PROMPT - Find the lines below that contain the string "show". Copy each one.

□ □ □

-- ==== Sys2Proof/Tests/Slice0.lean ====
section
/-! SUPPORT. Tests: ill-formed terms, words of the encoding tables, one step at a time from the vectors of spec/95_test_vectors.md, and
a witness for the hypotheses of each obligation. -/

namespace Sys2Proof.Tests

open Sys2Proof Sys2Proof.Machine

/-! ## Ill-formed terms -/

theorem test_wf_unmapped30 : ¬ WellFormed (.rdUnmapped30 0x40#8 0) ∧ ¬ WellFormed (.wrUnmapped30 0x31#8 0) := by decide
theorem test_wf_unmapped40 : ¬ WellFormed (.rdUnmapped40 0x80#8 0) ∧ ¬ WellFormed (.wrUnmapped40 0x42#8 0) := by decide
theorem test_wf_unmapped80 : ¬ WellFormed (.rdUnmapped80 0xC0#8 0) ∧ ¬ WellFormed (.wrUnmapped80 0x30#8 0) := by decide
theorem test_wf_refusedOff0 : ¬ WellFormed (.refusedOff0 32 0x00200000000#41) := by decide
theorem test_wf_refusedOff1 : ¬ WellFormed (.refusedOff1 0x00300000000#41) ∧ ¬ WellFormed (.refusedOff1 0#41) := by decide
theorem test_wf_dict : ¬ WellFormed (.dictNoprev 5#12) ∧ ¬ WellFormed (.dict 5#12) ∧ ¬ WellFormed (.dict 4095#12) ∧
    ¬ WellFormed (.dictFull 5#12) := by decide
theorem test_wf_kwkwk : ¬ WellFormed (.kwkwk 5#12) ∧ ¬ WellFormed (.kwkwkNoprev 5#12) := by decide
theorem test_wf_beyond : ¬ WellFormed (.beyond 6#12) := by decide

/-! ## Words of the encoding tables (30_encoding.md, opcode_table.json, 95_test_vectors.md L2.13) -/

/-- CTRL is at offset 0x00: bit 1 of the data is ABORT, bit 0 START. -/
theorem test_decode_ctrl :
    decodeHbus false 32 0x10000000001#41 = .start 0 ∧ decodeHbus false 32 0x10080000005#41 = .start 0x20000001#30 ∧
    decodeHbus true 32 0x10000000001#41 = .startBusy 0 ∧ decodeHbus false 32 0x10000000002#41 = .abort false 0 ∧
    decodeHbus true 32 0x10000000003#41 = .abort true 0 ∧ decodeHbus false 32 0x100FFFFFFFC#41 = .ctrlNop 0x3FFFFFFF#30 := by decide
theorem test_decode_writes :
    decodeHbus false 32 0x10400020002#41 = .wrConfig 0x20002#32 ∧ decodeHbus false 32 0x10800000002#41 = .wrInLen 2 ∧
    decodeHbus false 32 0x10CFFFFFFFF#41 = .wrStatus 0xFFFFFFFF#32 ∧ decodeHbus false 32 0x11000000001#41 = .wrCodeWidth 1 ∧
    decodeHbus false 32 0x11400000001#41 = .wrNextCode 1 ∧ decodeHbus false 32 0x11800000001#41 = .wrPrevCode 1 ∧
    decodeHbus false 32 0x11C00000001#41 = .wrByteIndex 1 ∧ decodeHbus false 32 0x12000000001#41 = .wrBitIndex 1 ∧
    decodeHbus false 32 0x12400000001#41 = .wrOutCountLo 1 ∧ decodeHbus false 32 0x12800000001#41 = .wrOutCountHi 1 ∧
    decodeHbus false 32 0x12C00000001#41 = .wrErrCode 1 := by decide
theorem test_decode_reads :
    decodeHbus false 32 0x00000000000#41 = .rdCtrl 0 ∧ decodeHbus false 32 0x00400000000#41 = .rdConfig 0 ∧
    decodeHbus false 32 0x00800000000#41 = .rdInLen 0 ∧ decodeHbus false 32 0x00C00000000#41 = .rdStatus 0 ∧
    decodeHbus false 32 0x01000000000#41 = .rdCodeWidth 0 ∧ decodeHbus false 32 0x01400000000#41 = .rdNextCode 0 ∧
    decodeHbus false 32 0x01800000000#41 = .rdPrevCode 0 ∧ decodeHbus false 32 0x01C00000000#41 = .rdByteIndex 0 ∧
    decodeHbus false 32 0x02000000000#41 = .rdBitIndex 0 ∧ decodeHbus false 32 0x02400000000#41 = .rdOutCountLo 0 ∧
    decodeHbus false 32 0x02800000000#41 = .rdOutCountHi 0 ∧ decodeHbus false 32 0x02C00000000#41 = .rdErrCode 0 := by decide
theorem test_decode_unmapped :
    decodeHbus false 32 0x03000000000#41 = .rdUnmapped30 0x30#8 0 ∧ decodeHbus false 32 0x03C00000000#41 = .rdUnmapped30 0x3C#8 0 ∧
    decodeHbus false 32 0x04000000000#41 = .rdUnmapped40 0x40#8 0 ∧ decodeHbus false 32 0x0FC00000000#41 = .rdUnmapped40 0xFC#8 0 ∧
    decodeHbus false 32 0x08000000000#41 = .rdUnmapped80 0x80#8 0 ∧ decodeHbus false 32 0x0BC00000000#41 = .rdUnmapped80 0xBC#8 0 ∧
    decodeHbus false 32 0x13000000001#41 = .wrUnmapped30 0x30#8 1 ∧ decodeHbus false 32 0x1C000000001#41 = .wrUnmapped40 0xC0#8 1 ∧
    decodeHbus false 32 0x18400000001#41 = .wrUnmapped80 0x84#8 1 := by decide
theorem test_decode_refused :
    decodeHbus false 32 0x00100000000#41 = .refusedOff0 32 0x00100000000#41 ∧
    decodeHbus false 32 0x10300000001#41 = .refusedOff0 32 0x10300000001#41 ∧
    decodeHbus false 16 0x10400000001#41 = .refusedOff0 16 0x10400000001#41 ∧
    decodeHbus false 32 0x00200000000#41 = .refusedOff1 0x00200000000#41 := by decide

/-- PHASE = FIRST: FIRST without the check, FIRST_CLEAR and FIRST_BAD with it (R84, R83). -/
theorem test_decode_first :
    decodeCode ⟨.first, false, .m2, false, 6⟩ 7#12 = .first 7#12 ∧ decodeCode ⟨.first, true, .m2, false, 6⟩ 5#12 = .firstBad 5#12 ∧
    decodeCode ⟨.first, true, .m2, false, 6⟩ 4#12 = .firstClearM2 ∧ decodeCode ⟨.first, true, .m3, false, 10⟩ 8#12 = .firstClearM3 ∧
    decodeCode ⟨.first, true, .m4, false, 18⟩ 16#12 = .firstClearM4 ∧ decodeCode ⟨.first, true, .m5, false, 34⟩ 32#12 = .firstClearM5 ∧
    decodeCode ⟨.first, true, .m6, false, 66⟩ 64#12 = .firstClearM6 ∧ decodeCode ⟨.first, true, .m7, false, 130⟩ 128#12 = .firstClearM7 ∧
    decodeCode ⟨.first, true, .m8, false, 258⟩ 256#12 = .firstClearM8 ∧ decode ⟨true, ⟨.loop, false, .m2, true, 6⟩⟩ .noCode = .eod := by
  decide
theorem test_decode_clear :
    decodeCode ⟨.loop, false, .m2, true, 7⟩ 4#12 = .clearM2 ∧ decodeCode ⟨.loop, true, .m3, true, 10⟩ 8#12 = .clearM3 ∧
    decodeCode ⟨.loop, false, .m4, true, 18⟩ 16#12 = .clearM4 ∧ decodeCode ⟨.loop, false, .m5, true, 34⟩ 32#12 = .clearM5 ∧
    decodeCode ⟨.loop, false, .m6, true, 66⟩ 64#12 = .clearM6 ∧ decodeCode ⟨.loop, false, .m7, true, 130⟩ 128#12 = .clearM7 ∧
    decodeCode ⟨.loop, false, .m8, true, 4096⟩ 256#12 = .clearM8 := by decide
theorem test_decode_end :
    decodeCode ⟨.loop, false, .m2, true, 7⟩ 5#12 = .endM2 ∧ decodeCode ⟨.loop, true, .m3, true, 10⟩ 9#12 = .endM3 ∧
    decodeCode ⟨.loop, false, .m4, true, 18⟩ 17#12 = .endM4 ∧ decodeCode ⟨.loop, false, .m5, true, 34⟩ 33#12 = .endM5 ∧
    decodeCode ⟨.loop, false, .m6, true, 66⟩ 65#12 = .endM6 ∧ decodeCode ⟨.loop, false, .m7, true, 130⟩ 129#12 = .endM7 ∧
    decodeCode ⟨.loop, false, .m8, true, 4096⟩ 257#12 = .endM8 := by decide
theorem test_decode_lit_noprev :
    decodeCode ⟨.loop, false, .m2, false, 6⟩ 3#12 = .litM2Noprev 3#2 ∧ decodeCode ⟨.loop, false, .m3, false, 10⟩ 7#12 = .litM3Noprev 7#3 ∧
    decodeCode ⟨.loop, false, .m4, false, 18⟩ 15#12 = .litM4Noprev 15#4 ∧ decodeCode ⟨.loop, false, .m5, false, 34⟩ 31#12 = .litM5Noprev 31#5 ∧
    decodeCode ⟨.loop, false, .m6, false, 66⟩ 63#12 = .litM6Noprev 63#6 ∧
    decodeCode ⟨.loop, false, .m7, false, 130⟩ 127#12 = .litM7Noprev 127#7 ∧
    decodeCode ⟨.loop, false, .m8, false, 258⟩ 255#12 = .litM8Noprev 255#8 := by decide
theorem test_decode_lit :
    decodeCode ⟨.loop, false, .m2, true, 6⟩ 1#12 = .litM2 1#2 ∧ decodeCode ⟨.loop, false, .m3, true, 10⟩ 5#12 = .litM3 5#3 ∧
    decodeCode ⟨.loop, false, .m4, true, 18⟩ 9#12 = .litM4 9#4 ∧ decodeCode ⟨.loop, false, .m5, true, 34⟩ 17#12 = .litM5 17#5 ∧
    decodeCode ⟨.loop, false, .m6, true, 66⟩ 33#12 = .litM6 33#6 ∧ decodeCode ⟨.loop, false, .m7, true, 130⟩ 65#12 = .litM7 65#7 ∧
    decodeCode ⟨.loop, false, .m8, true, 4095⟩ 129#12 = .litM8 129#8 := by decide
theorem test_decode_lit_full :
    decodeCode ⟨.loop, false, .m2, true, 4096⟩ 2#12 = .litM2Full 2#2 ∧ decodeCode ⟨.loop, false, .m3, true, 4096⟩ 6#12 = .litM3Full 6#3 ∧
    decodeCode ⟨.loop, false, .m4, true, 4096⟩ 14#12 = .litM4Full 14#4 ∧ decodeCode ⟨.loop, false, .m5, true, 4096⟩ 30#12 = .litM5Full 30#5 ∧
    decodeCode ⟨.loop, false, .m6, true, 4096⟩ 62#12 = .litM6Full 62#6 ∧
    decodeCode ⟨.loop, false, .m7, true, 4096⟩ 126#12 = .litM7Full 126#7 ∧
    decodeCode ⟨.loop, false, .m8, true, 4096⟩ 254#12 = .litM8Full 254#8 := by decide
/-- Codes from ROOT_SIZE + 2 on, at the values where the classes meet (R84). -/
theorem test_decode_dynamic :
    decodeCode ⟨.loop, false, .m2, false, 7⟩ 6#12 = .dictNoprev 6#12 ∧ decodeCode ⟨.loop, false, .m2, true, 7⟩ 6#12 = .dict 6#12 ∧
    decodeCode ⟨.loop, false, .m2, true, 4095⟩ 4094#12 = .dict 4094#12 ∧
    decodeCode ⟨.loop, false, .m2, true, 4096⟩ 4095#12 = .dictFull 4095#12 ∧ decodeCode ⟨.loop, false, .m2, true, 6⟩ 6#12 = .kwkwk 6#12 ∧
    decodeCode ⟨.loop, false, .m2, true, 4095⟩ 4095#12 = .kwkwk 4095#12 ∧
    decodeCode ⟨.loop, false, .m2, false, 6⟩ 6#12 = .kwkwkNoprev 6#12 ∧ decodeCode ⟨.loop, false, .m2, false, 6⟩ 7#12 = .beyond 7#12 ∧
    decodeCode ⟨.loop, false, .m2, true, 8⟩ 9#12 = .beyond 9#12 := by decide
/-- Words of the table on their own (log 2). -/
theorem test_decode_table_word :
    decodeTableWord 48 0x10400020002 = some (.wrConfig 0x20002#32) ∧ decodeTableWord 16 0x100 = some .clearM8 ∧
    decodeTableWord 16 0x1000 = none ∧ decodeTableWord 48 0x20000000000 = none ∧ decodeTableWord 64 0 = none ∧
    decodeTableWord 0 0 = some .eod := by decide

/-! ## Small states -/

/-- The step goes on, to a state with the property. -/
def ends (r : Result) (p : State → Bool) : Bool :=
  match r with
  | .next t => p t
  | _ => false

theorem exists_of_ends {r : Result} {p : State → Bool} (h : ends r p = true) : ∃ t, r = .next t ∧ p t = true := by
  cases r with
  | next t => exact ⟨t, rfl, h⟩
  | fault => cases h
  | refused => cases h

/-- A running decode at m = 2, at the start of the bytes, with the table of `CLEAR, 0, 0, …` up to NEXT_CODE; PREV is 0. -/
def decoding (next : Nat) (prevValid : Bool) (phase : Phase) (bytes : Memory) (len : Nat) : State :=
  { State.reset with
    blk := { Block.reset (zerosTable 4 next) with
      config := 2, inLen := BitVec.ofNat 32 len, state := .busy, codeWidth := BitVec.ofNat 4 (min 12 (bitLen next))
      nextCode := BitVec.ofNat 13 next, prevValid := prevValid, phase := phase }
    input := bytes }

/-- The same with the cursor elsewhere in byte 0. -/
def atBit (k : BitVec 3) (s : State) : State := { s with blk := { s.blk with bitIndex := k } }
/-- The same with CONFIG.FIRST_CHECK set. -/
def checked (s : State) : State := { s with blk := { s.blk with config := s.blk.config ||| 0x100#32 } }
/-- The block in a state of rest: DONE or ERROR, say, after a decode at m = 2. -/
def resting (st : RunState) : State := { State.reset with blk := { State.reset.blk with state := st, config := 0x302#32, inLen := 2 } }
/-- The host's next transaction. -/
def host (w : HbusWord) (s : State) : Result := step { s with pending := [.host 32 w] }

theorem decoding_inv {next : Nat} {prevValid : Bool} {phase : Phase} {bytes : Memory} {len : Nat} (h6 : 6 ≤ next) (hn : next ≤ 4096)
    (hv : prevValid = false → next = 6) (hp : phase = .first → prevValid = false) (hb : Memory.wf bytes) :
    (decoding next prevValid phase bytes len).Inv := by
  have hnext : (decoding next prevValid phase bytes len).blk.nextCode.toNat = next := by
    show (BitVec.ofNat 13 next).toNat = next
    rw [BitVec.toNat_ofNat]; omega
  have hroot : rootSizeOf (decoding next prevValid phase bytes len).blk = 4 := rfl
  have hcur : cursor (decoding next prevValid phase bytes len).blk = 0 := rfl
  refine ⟨hb, List.Pairwise.nil, fun _ => ⟨(by decide : (2 : Word) &&& configMask = 2), ?_, fun _ => ⟨rfl, rfl, rfl⟩, fun _ => rfl, ?_⟩, fun _ _ => ⟨?_, ?_, ?_, ?_, ?_, ?_, ?_, ?_, ?_, ?_⟩⟩
  · intro h; cases h
  · intro h; cases h
  · exact ⟨Nat.le_refl 2, (by decide : (2 : Nat) ≤ 8)⟩
  · rw [hnext, hroot]; exact ⟨h6, hn⟩
  · rw [hnext]; show (BitVec.ofNat 4 (min 12 (bitLen next))).toNat = _
    rw [BitVec.toNat_ofNat]; omega
  · rw [hcur]; exact Nat.zero_le _
  · rw [hroot, hnext]; exact tableOk_zerosTable (by decide) next
  · intro _; rw [hnext]
    exact ⟨by show 0 < next; omega, _, _, (tableOk_zerosTable (by decide : 0 < 4) next).roots 0 (by decide)⟩
  · intro h; rw [hnext, hroot]; exact hv h
  · intro h; exact ⟨hp h, rfl, rfl⟩
  · exact Nat.zero_le _
  · intro x hx; cases hx

/-! ## The bit reader (95_test_vectors.md L1.1, L2.1) -/

/-- ReadBits(n) from bit k of the first byte, with the cursor after it. -/
def reading (bytes : Memory) (k : BitVec 3) (n : Nat) : Nat × Word × BitVec 3 :=
  let r := readBits n (atBit k { State.reset with input := bytes })
  (r.1, r.2.blk.byteIndex, r.2.blk.bitIndex)

theorem test_readBits_within_bytes :
    reading [(0, 0xB2), (1, 0x5C)] 0 3 = (2, 0, 3) ∧ reading [(0, 0xB2)] 0 8 = (178, 1, 0) ∧ reading [(0, 0xB2)] 3 5 = (22, 1, 0) ∧
    reading [(0, 0x80)] 7 1 = (1, 1, 0) := by decide
theorem test_readBits_across_bytes :
    reading [(0, 0xB2), (1, 0x5C)] 3 7 = (22, 1, 2) ∧ reading [(0, 0xB2), (1, 0x5C)] 0 12 = (3250, 1, 4) ∧
    reading [(0, 0xB2), (1, 0x5C)] 4 12 = (1483, 2, 0) ∧ reading [(0, 0xFF), (2, 0xFF)] 6 12 = (3075, 2, 2) := by decide
theorem test_avail :
    avail { State.reset.blk with inLen := 2, byteIndex := 1, bitIndex := 4 } = 4 ∧ avail State.reset.blk = 0 ∧
    avail { State.reset.blk with inLen := 1, byteIndex := 1 } = 0 := by decide

/-! ## Host transactions (L2.2, L2.13) -/

theorem test_config_masks : ends (host 0x104FFFFFFFF#41 State.reset) (fun t => t.blk.config == 0x01FF03FF#32) = true := by decide
theorem test_config_busy :
    ends (host 0x10400000003#41 (decoding 6 false .loop [] 1)) (fun t => t.blk.config == 2 && t.blk.state == .busy) = true := by decide
theorem test_in_len :
    ends (host 0x108FFFFFFFF#41 State.reset) (fun t => t.blk.inLen == 0xFFFFFFFF#32) = true ∧
    ends (host 0x10800000007#41 (decoding 6 false .loop [] 1)) (fun t => t.blk.inLen == 1) = true := by decide

/-- NEXT_CODE and CODE_WIDTH after START, by CONFIG. -/
def started (config : Word) : Option (BitVec 13 × BitVec 4) :=
  match host 0x10000000001#41 { State.reset with blk := { State.reset.blk with config := config } } with
  | .next t => if t.blk.state = .busy then some (t.blk.nextCode, t.blk.codeWidth) else none
  | _ => none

□ □ □

RESPONSE TO THIS EXERCISE -
    show (BitVec.ofNat 13 next).toNat = next
  · rw [hnext]; show (BitVec.ofNat 4 (min 12 (bitLen next))).toNat = _
    exact ⟨by show 0 < next; omega, _, _, (tableOk_zerosTable (by decide : 0 < 4) next).roots 0 (by decide)⟩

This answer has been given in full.